Cosine Similarity Formula
cosine_similarity = (A • B) / (||A|| * ||B||)
Sample .NET Code
private double CosineSimilarity(float[] a, float[] b)
{
double dot = 0, magA = 0, magB = 0;
for (int i = 0; i < a.Length; i++)
{
dot += a[i] * b[i];
magA += a[i] * a[i];
magB += b[i] * b[i];
}
return dot / (Math.Sqrt(magA) * Math.Sqrt(magB));
}
Then, query all documents and compute similarity:
public async Task<IEnumerable<SearchResult>> SearchAsync(string query)
{
var queryEmbedding = await _embeddingService.GenerateEmbeddingAsync(query);
var results = new List<SearchResult>();
using var connection = new SqlConnection(_connectionString);
using var cmd = new SqlCommand("SELECT Id, Title, Content, Embedding FROM Documents", connection);
connection.Open();
using var reader = await cmd.ExecuteReaderAsync();
while (await reader.ReadAsync())
{
var embeddingBytes = (byte[])reader["Embedding"];
var embedding = MemoryMarshal.Cast<byte, float>(embeddingBytes.AsSpan()).ToArray();
double similarity = CosineSimilarity(queryEmbedding, embedding);
results.Add(new SearchResult
{
Title = reader["Title"].ToString(),
Content = reader["Content"].ToString(),
Score = similarity
});
}
return results.OrderByDescending(r => r.Score).Take(10);
}
8. Angular Frontend Integration
You can connect your Angular 17 app to the ASP.NET Core API easily.
search.component.ts
this.http.post<SearchResult[]>('/api/search', { query: this.searchText })
.subscribe(results => {
this.results = results;
});
search.component.html
<div>
<input [(ngModel)]="searchText" placeholder="Search anything..." />
<button (click)="onSearch()">Search</button>
<div *ngFor="let item of results" class="result">
<h3>{{ item.title }}</h3>
<p>{{ item.content }}</p>
<small>Score: {{ item.score | number:'1.2-2' }}</small>
</div>
</div>
9. Optimizing for Enterprise Scale
| Strategy | Purpose |
|---|
| Vector Indexes (SQL Server 2022+) | Enables fast similarity search |
| Batch Embedding Generation | Reduces API calls and latency |
| Caching (Redis) | Cache repeated queries |
| Sharding Large Datasets | Improves performance for big corpora |
| Fine-Tuned Models | Use custom embeddings for domain-specific accuracy |
10. Security and Cost Considerations
Store OpenAI API keys in Azure Key Vault or User Secrets.

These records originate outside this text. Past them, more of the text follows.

-- ==== Sys2Proof/Machine/Part.lean ====
section
/-! DEFINITION. Partitions (chapter 15): PART_CREATE, PART_MODIFY, PART_DELETE and the zero fill that ends a deletion. -/

namespace Sys2Proof.Machine
open Sys2Proof

/-! ### The descriptor (R746, R747) -/

def pdMode (b : Bytes) : Nat := fieldAt b 1 1
def pdDies (b : Bytes) : Nat := fieldAt b 2 1

def partFields (b : Bytes) : Bool :=
  b.length == 32 && decide (fieldAt b 0 1 < 16) && (pdMode b == 1 || pdMode b == 2) && zeroAt b 3 5 && zeroAt b 0x10 16

/-- Every tile named is an active one (R740, R747). -/
def namesActive (s : State) (ts : List Nat) : Bool :=
  !ts.isEmpty && ts.all fun t => validTile t && (activeTiles s (tileDie t)).contains t

/-- A named tile or a die's engines belong to another partition (R740, R741). -/
def partClash (s : State) (p : Nat) (ts : List Nat) (dies : Nat) : Bool :=
  (List.range 16).any fun q =>
    q != p && (partAt s q).st != .none
      && ((partAt s q).dies.toNat &&& dies != 0 || (partTiles s q).any ts.contains)

/-- A newt is EMPTY (R166, R754): its program leaves it, and what waits for it. -/
def emptyNewt (s : State) (t : Nat) : State :=
  modTile s t fun x =>
    if x.st = .retired then x
    else { x with st := .empty, image := none, imem := [], queue := [], wait := .nothing, halting := false, heldEvents := [], events := []
                  binding := none, posted := 0, naks := 0 }

/-- A tile joins a partition with its strata zero-filled (R748). -/
def joinTile (s : State) (p : Nat) (t : Nat) : State :=
  let l := liveTile s t
  modTile (emptyNewt (zeroStrata s l 0 strataSize) l) l fun x => { x with part := some (Fin.ofNat 16 p) }

/-- A tile leaves its partition: its regions are released and its strata are zeros (R336, R748). -/
def leaveTile (s : State) (p : Nat) (t : Nat) : State :=
  let l := liveTile s t
  modTile (emptyNewt (releaseTile s p l) l) l fun x => { x with part := none }

/-- The epoch advances, and takes effect on every newt of the partition at once (R753, R754); with its programs gone, the partition's
tier-2 use may fall to its quota (R402, R420). -/
def advanceEpoch (s0 : State) (p : Nat) : State :=
  let s := modPart s0 p fun q => { q with epoch := q.epoch + 1 }
  tierNotice s0 (forEach (partTiles s p) s fun s t =>
    modTile (emptyNewt s (liveTile s t)) (liveTile s t) fun x => { x with epoch := (partAt s p).epoch }) p

/-! ### PART_CREATE and PART_MODIFY -/

def doPartCreate (cid : Nat) (s0 : State) : State :=
  match cmdFor s0 cid 0x0100 with
  | none => s0
  | some c => withPayload (beginCmd s0 cid) c 32 fun s b =>
      let p := fieldAt b 0 1
      if c.fn ≠ 0 ∨ !partFields b ∨ (partAt s p).st ≠ .none then complete s cid stBadDescriptor
      else match readBitmap s c.who (fieldAt b 8 8) with
        | (.error a, s1) => endBy s0 s1 cid a
        | (.ok ts, s) =>
          if !namesActive s ts then complete s cid stBadDescriptor
          else if partClash s p ts (pdDies b) then complete s cid stNoResource
          else
            let s := modPart s p fun q =>
              { epoch := q.epoch, serving := pdMode b == 1, dies := BitVec.ofNat 8 (pdDies b), tiles := ts.map toTile, waiting := q.waiting }
            let s := forEach ts s fun s t => joinTile s p t
            complete (setPartState (advanceEpoch s p) p .idle) cid stOk

/-- PART_CREATE (R739 to R747, R753, R754, R761, R764). -/
def execPartCreate (cid : Nat) (s : State) : Res := done s (doPartCreate cid s)

/-- What a PART_MODIFY may not remove: the reserve and the shape tiles (R750). -/
def keptTiles (s : State) (p : Nat) : List TileId := reserveOf s p ++ shapeTiles s p

/-- Encodes on the pairs of dies that a partition loses end (R686). -/
def loseEncodes (s : State) (lost : List Nat) : State :=
  let gone := s.ing.ctxs.filterMap fun e => match e.2 with
    | some c => if lost.contains (e.1 / 128) then c.cid.map fun cid => (e.1, cid) else none
    | none => none
  forEach gone s fun s e => complete (setCtx s e.1 none) e.2 stNoResource

/-- A dictionary keeps its copies on tiles of its partition. -/
def trimDicts (s : State) (p : Nat) : State :=
  forEach (List.range 4) s fun s n =>
    match Tbl.get none s.ing.dicts (4 * p + n) with
    | none => s
    | some k =>
      let k := { k with places := k.places.filter fun e => (partTiles s p).contains e.1 }
      { s with ing := { s.ing with dicts := Tbl.put none s.ing.dicts (4 * p + n) (some k) } }

/-- The new tile set, die mask and mode given in full (R748, R753). -/
def applyModify (s : State) (p : Nat) (b : Bytes) (ts : List Nat) : State :=
  let q := partAt s p
  let old := partTiles s p
  let dies := BitVec.ofNat 8 (pdDies b)
  let serving := pdMode b == 1
  let lost := bitSet 8 (q.dies &&& ~~~ dies).toNat
  let same := old.all ts.contains && ts.all old.contains && q.dies == dies && q.serving == serving
  if same then s
  else
    let s := forEach (old.filter fun t => !ts.contains t) s fun s t => leaveTile s p t
    let s := modPart s p fun q => { q with tiles := ts.map toTile, dies, serving, dlm := if serving then q.dlm else none }
    let s := trimDicts s p
    let s := loseEncodes (loseEngines s p lost) lost
    let s := forEach (ts.filter fun t => !old.contains t) s fun s t => joinTile s p t
    advanceEpoch s p

def doPartModify (cid : Nat) (s0 : State) : State :=
  match cmdFor s0 cid 0x0101 with
  | none => s0
  | some c =>
    if !atRest s0 c (cmdPart s0 c) then s0
    else withPayload (beginCmd s0 cid) c 32 fun s b =>
      let p := fieldAt b 0 1
      if c.fn ≠ 0 ∨ !partFields b ∨ !partLives s p then complete s cid stBadDescriptor
      else match readBitmap s c.who (fieldAt b 8 8) with
        | (.error a, s1) => endBy s0 s1 cid a
        | (.ok ts, s) =>
          if !namesActive s ts ∨ !((keptTiles s p).all fun t => ts.contains t.toNat) then complete s cid stBadDescriptor
          else if partClash s p ts (pdDies b) then complete s cid stNoResource
          else complete (applyModify s p b ts) cid stOk

/-- PART_MODIFY (R336, R747 to R750, R753, R754). -/
def execPartModify (cid : Nat) (s : State) : Res := done s (doPartModify cid s)

/-! ### PART_DELETE (R751) -/

/-- Step 1: every queue of the partition is deleted, and what it had admitted completes with ROLE_CHANGED (R702, R703); the
deletion's own entry, and a queue that carries it, end with the deletion. A page in holdback is discarded. -/
def deleteQueues (s : State) (p cid : Nat) : State :=
  let qs := (s.host.queues.filter fun e => e.2.part == p && (e.2.st == .active || e.2.st == .error)).map (·.1)
  let gone := (s.host.cmds.filter fun c => c.id != cid && (match c.queue with | some q => qs.contains q | none => false)).map (·.id)
  let s := forEach (List.range 16) s fun s q =>
    match takeOf s q with
    | some t => if gone.contains t.cid then setTake s q none else s
    | none => s
  let s := { s with ing := { s.ing with ctxs := s.ing.ctxs.filter fun e => match e.2 with
      | some c => !(match c.cid with | some k => gone.contains k | none => false)
      | none => false } }
  let s := forEach gone s fun s k => complete s k stRoleChanged
  forEach qs s fun s q => modQueue (drainBegin s q none stRoleChanged) q fun d => { d with holdLen := 0, holdFull := none }

/-- Step 2: every pipeline closes, its owed lockets written first, and every stream. -/
def writeLockets : Nat → State → PipeId → State
  | 0, s, _ => s
  | k + 1, s, n => if (pipeAt s n.val).locketDue.isEmpty then s else writeLockets k (doLocketWrite n s) n

def closePipes (s : State) (p : Nat) : State :=
  let ns := (s.ing.pipes.filter fun e => e.2.st != .closed && e.2.part.val == p).map (·.1)
  forEach ns s fun s n =>
    let s := if (pipeAt s n).st = .opened then closePipe s n none else s
    let s := writeLockets (pipeAt s n).locketDue.length s (Fin.ofNat 32 n)
    doIngCloseComplete (Fin.ofNat 32 n) (modPipe s n fun x => { x with locketDue := [] })

def closeStreams (s : State) (p : Nat) : State :=
  forEach (List.range 64) s fun s n => if (collAt s p n).st = .closed then s else closeColl s p n

/-- Held takes of a partition that ceases (R588, R703). -/
def endHeldTakes (s : State) (p : Nat) : State :=
  let ids := (s.host.cmds.filter fun c => c.opcode == 0x42 && c.started && c.byte 0 == p).map (·.id)
  forEach ids (setTake s p none) fun s k => complete s k stRoleChanged

/-- Step 4: the tier regions leave without write-back; their cells wait for the fill (R751). -/
def freeRegions (s : State) (p : Nat) : State :=
  let rs := s.tier.regions.filter fun r => r.part.val == p
  let s := forEach rs s fun s r => forEach ((Tbl.inRange s.tier.frames r.base r.length).map (·.1)) s fun s f => if r.backed then freeFrame s f else s
  let cells := (rs.filter fun r => !r.backed).map fun r => (r.base, r.size)
  let s := setTier s fun t =>
    { t with regions := t.regions.filter fun r => r.part.val != p, unfilled := t.unfilled ++ cells
             streams := Tbl.clearRange t.streams (8 * p) 8 }
  modPart s p fun q => { q with t1Quota := 0, t2Quota := 0 }

/-- Steps 3 to 5 up to the fill: stores, strata regions and tiles, tier regions, keys. -/
def stripPart (s0 : State) (p : Nat) : State :=
  let s := setCkpt s0 fun k => { k with stores := k.stores.filter fun t => t.part.val != p, shards := Tbl.put none k.shards p none }
  let s := forEach (partTiles s p) s fun s t => leaveTile s p t
  let s := { s with ing := { s.ing with dicts := Tbl.clearRange s.ing.dicts (4 * p) 4 } }
  let s := tierNotice s0 (freeRegions s p) p
  forEach (List.range 64) s fun s k => if (slotAt s k).part.val = p ∧ slotTaken (slotAt s k) 16 then eraseSlot s k none else s

def doPartDelete (cid : Nat) (s : State) : State :=
  match cmdFor s cid 0x0102 with
  | none => s
  | some c =>
    let p := c.byte 0
    if !atRest s c p then s
    else
      let s := beginCmd s cid
      if c.fn ≠ 0 ∨ 16 ≤ p ∨ !partLives s p then complete s cid stBadDescriptor
      else
        let s := setPartState s p .deleting
        let s := closeStreams (closePipes (deleteQueues s p cid) p) p
        let s := loseEncodes s (partDies s p)
        let s := stripPart (advanceEpoch s p) p
        modPart (endHeldTakes s p) p fun q => { q with deleteCid := some cid }

/-- PART_DELETE (R336, R702, R703, R751, R753, R817): INLINE byte 0 names the partition; its cells are then filled. -/
def execPartDelete (cid : Nat) (s : State) : Res := done s (doPartDelete cid s)

/-- Cells filled with zeros of valid ECC. -/
def fillCells (s : State) (a n : Nat) : State :=
  let s := { s with mem := Tbl.clearRange s.mem a n }
  setTier s fun t => { t with lost := Tbl.clearRange t.lost a n, wc := Tbl.clearRange t.wc a n }

def fillAll (s : State) : State :=
  setTier (forEach s.tier.unfilled s fun s u => fillCells s u.1 u.2) fun t => { t with unfilled := [] }

def doTierZeroFillDone (p : PartId) (s : State) : State :=
  let q := partAt s p.val
  match q.st, q.deleteCid with
  | .deleting, some cid =>
    let s := fillAll s
    let s := modPart s p.val fun q => { epoch := q.epoch, st := q.st, waiting := q.waiting }
    complete (setPartState s p.val .none) cid stOk
  | _, _ => if s.tier.unfilled.isEmpty ∨ (List.range 16).any (fun r => (partAt s r).st == .deleting) then s else fillAll s

/-- TIER_ZERO_FILL_DONE (R751, R872): the fill of freed cells is complete; a partition being deleted ceases to exist. -/
def execTierZeroFillDone (p : PartId) (s : State) : Res := done s (doTierZeroFillDone p s)

end Sys2Proof.Machine
end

Limit embedding generation per user with rate limiting middleware.
Cache embeddings to avoid repeated billing on the same text.
11. Use Cases
| Scenario | Description |
|---|
| Knowledge Base Search | Query internal documents semantically |
| Ticket Classification | Find similar customer issues automatically |
| Contract Search | Match legal clauses across files |
| FAQ Matching | AI answers based on contextually relevant results |
12. Example Workflow Summary
User Query → ASP.NET Core API → OpenAI Embedding → SQL Server Vector Search → Ranked Semantic Results → Angular UI
Conclusion
By combining OpenAI embeddings with SQL Server, you can transform traditional text search into a semantic, intent-aware engine.
This approach scales easily with ASP.NET Core’s API structure and integrates seamlessly with Angular or React frontends. Whether you’re building enterprise knowledge bases, customer support tools, or smart document search, this architecture lays the foundation for AI-powered discovery within your organization.